*WORK TO COMPLETE*. Search the listing for the word "last". Copy every line where it is found.

*DATASET EXCERPTS*.
/-- A write item with work left whose lane is ready. -/
def State.onWrite (s : State) (l : Nat) (g : State → LaneOp → State) : State :=
  match (s.lane l).op with
  | none => s
  | some o =>
    if o.opc ≠ 2 then s
    else match s.writeStop l o with
      | some c => s.laneFinish l c 0 o.done
      | none =>
        if s.b .CHN_STATUS_PA_FLT l then s.writeFault l 2
        else if !s.b .CHN_STATUS_LANE_READY l || !(s.lane l).armWrite then s
        else g (s.laneGap l) o

/-- The header, when the next sector of a write is the first of an opened band. -/
def LaneOp.bandHeader (o : LaneOp) : Option (List Byte) := if o.next = 0 then o.header else none

/-- A data sector of a write is fetched, checked and written: poisoned or check-failed data ends the item POISONED before the sector starts (R105, R135,
R240). -/
def State.fetchSector (s : State) (l : Nat) (o : LaneOp) : State :=
  let a := o.addr + 4160 * (dataAt o.next - o.first)
  let (f, s) := s.fetch .link a 4160
  if s.bad a 4160 then s.laneFinish l 7 0 o.done
  else if o.check && !fieldCheck (o.seedLba o.next) f then (s.event 0x3009 0 0 0).laneFinish l 7 0 o.done
  else (s.putSector l o f).writeEnd l

/-- WRITE_SECTOR (R240, R241): the next sector of a write goes out, after a group's last data sector its parity sector. The first sector of an opened
band is its header, and what stands in memory for it is not fetched (R146, log entry 84). -/
def execWriteSector (l : Lane) (s : State) : Outcome :=
  .next (s.inBlk .chn l (fun s => s.onWrite l (fun s o =>
    if isParity (zSpt (s.lane l).zone) o.next then (s.putSector l o (fieldOf o.acc)).writeEnd l
    else
      match o.bandHeader with
      | some f => (s.putSector l o f).writeEnd l
      | none => s.fetchSector l o)))

/-! ### Formatter commands (R183 class 0) -/

/-- A formatter command: by a sequencer of class 0, with its lane. -/
def State.onFmt (s : State) (n : Nat) (e : Nat × Nat) (v : Nat) (ok : Nat → Bool) (g : State → Nat → State) : State :=
  s.onSeq n 0 e v ok (fun s => match s.csTarget n with
    | some l => s.inBlk .chn l (fun s => g s l)
    | none => s)

/-- Arming at the PMA in S0-S1 (R183, R242), for reading or writing: refused with DETAIL 0x25 where the partner lane has the head. A lane without an
item begins the one in hand. -/
def State.armItem (s : State) (n l : Nat) (wr : Bool) : State :=
  let pma := s.sreg n 0 + 2 ^ 32 * s.sreg n 1
  let h := pmaHead pma
  if s.b .CHN_STATUS_ARMED (partner l) ∧ s.laneHead (partner l) = h then s.post n 2 0x25 0
  else if wr ∧ l % 2 = 1 then s.post n 2 0x24 0
  else if h / 6 ≠ l / 2 then s.post n 2 0x20 0
  else
    let s := s.armLane l h (pmaTrack pma) wr
    if (s.lane l).op.isSome then s else
    (s.ringItem n).elim s (fun e =>
      let x := s.laneHeader (dOpc e.1) pma
      x.2.updLane l (fun y => { y with op := some { laneOpOf (.ring e.2.1 e.2.2) e.1 pma with header := x.1 } }))

def State.armCmd (s : State) (n : Nat) (wr : Bool) : State := s.onFmt n laneCmd (if wr then 2 else 1) anyWord (fun s l => s.armItem n l wr)

/-- ARM_READ. -/
def execArmRead (n : Cs) (s : State) : Outcome := .next (s.armCmd n false)
/-- ARM_WRITE. -/
def execArmWrite (n : Cs) (s : State) : Outcome := .next (s.armCmd n true)

/-- SECTOR: a write's next sector goes out with the field last fetched, or its parity sector; a read's next sector starts at
SECTOR_START. -/
def execSector (n : Cs) (s : State) : Outcome :=
  .next (s.onFmt n laneCmd 3 anyWord (fun s l =>
    let s := (s.setDone n 0x41 false).setDone n 0x42 false
    s.onWrite l (fun s o =>
      if isParity (zSpt (s.lane l).zone) o.next then (s.putSector l o (fieldOf o.acc)).writeEnd l
      else if o.bandHeader.isSome then (s.putSector l o (o.bandHeader.getD [])).writeEnd l
      else if (s.lane l).bufBad then s.laneFinish l 7 0 o.done
      else (s.putSector l o (fieldOf (s.lane l).buf)).writeEnd l)))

*SOLUTION FOR THIS PROBLEM*.
/-- WRITE_SECTOR (R240, R241): the next sector of a write goes out, after a group's last data sector its parity sector. The first sector of an opened
/-- SECTOR: a write's next sector goes out with the field last fetched, or its parity sector; a read's next sector starts at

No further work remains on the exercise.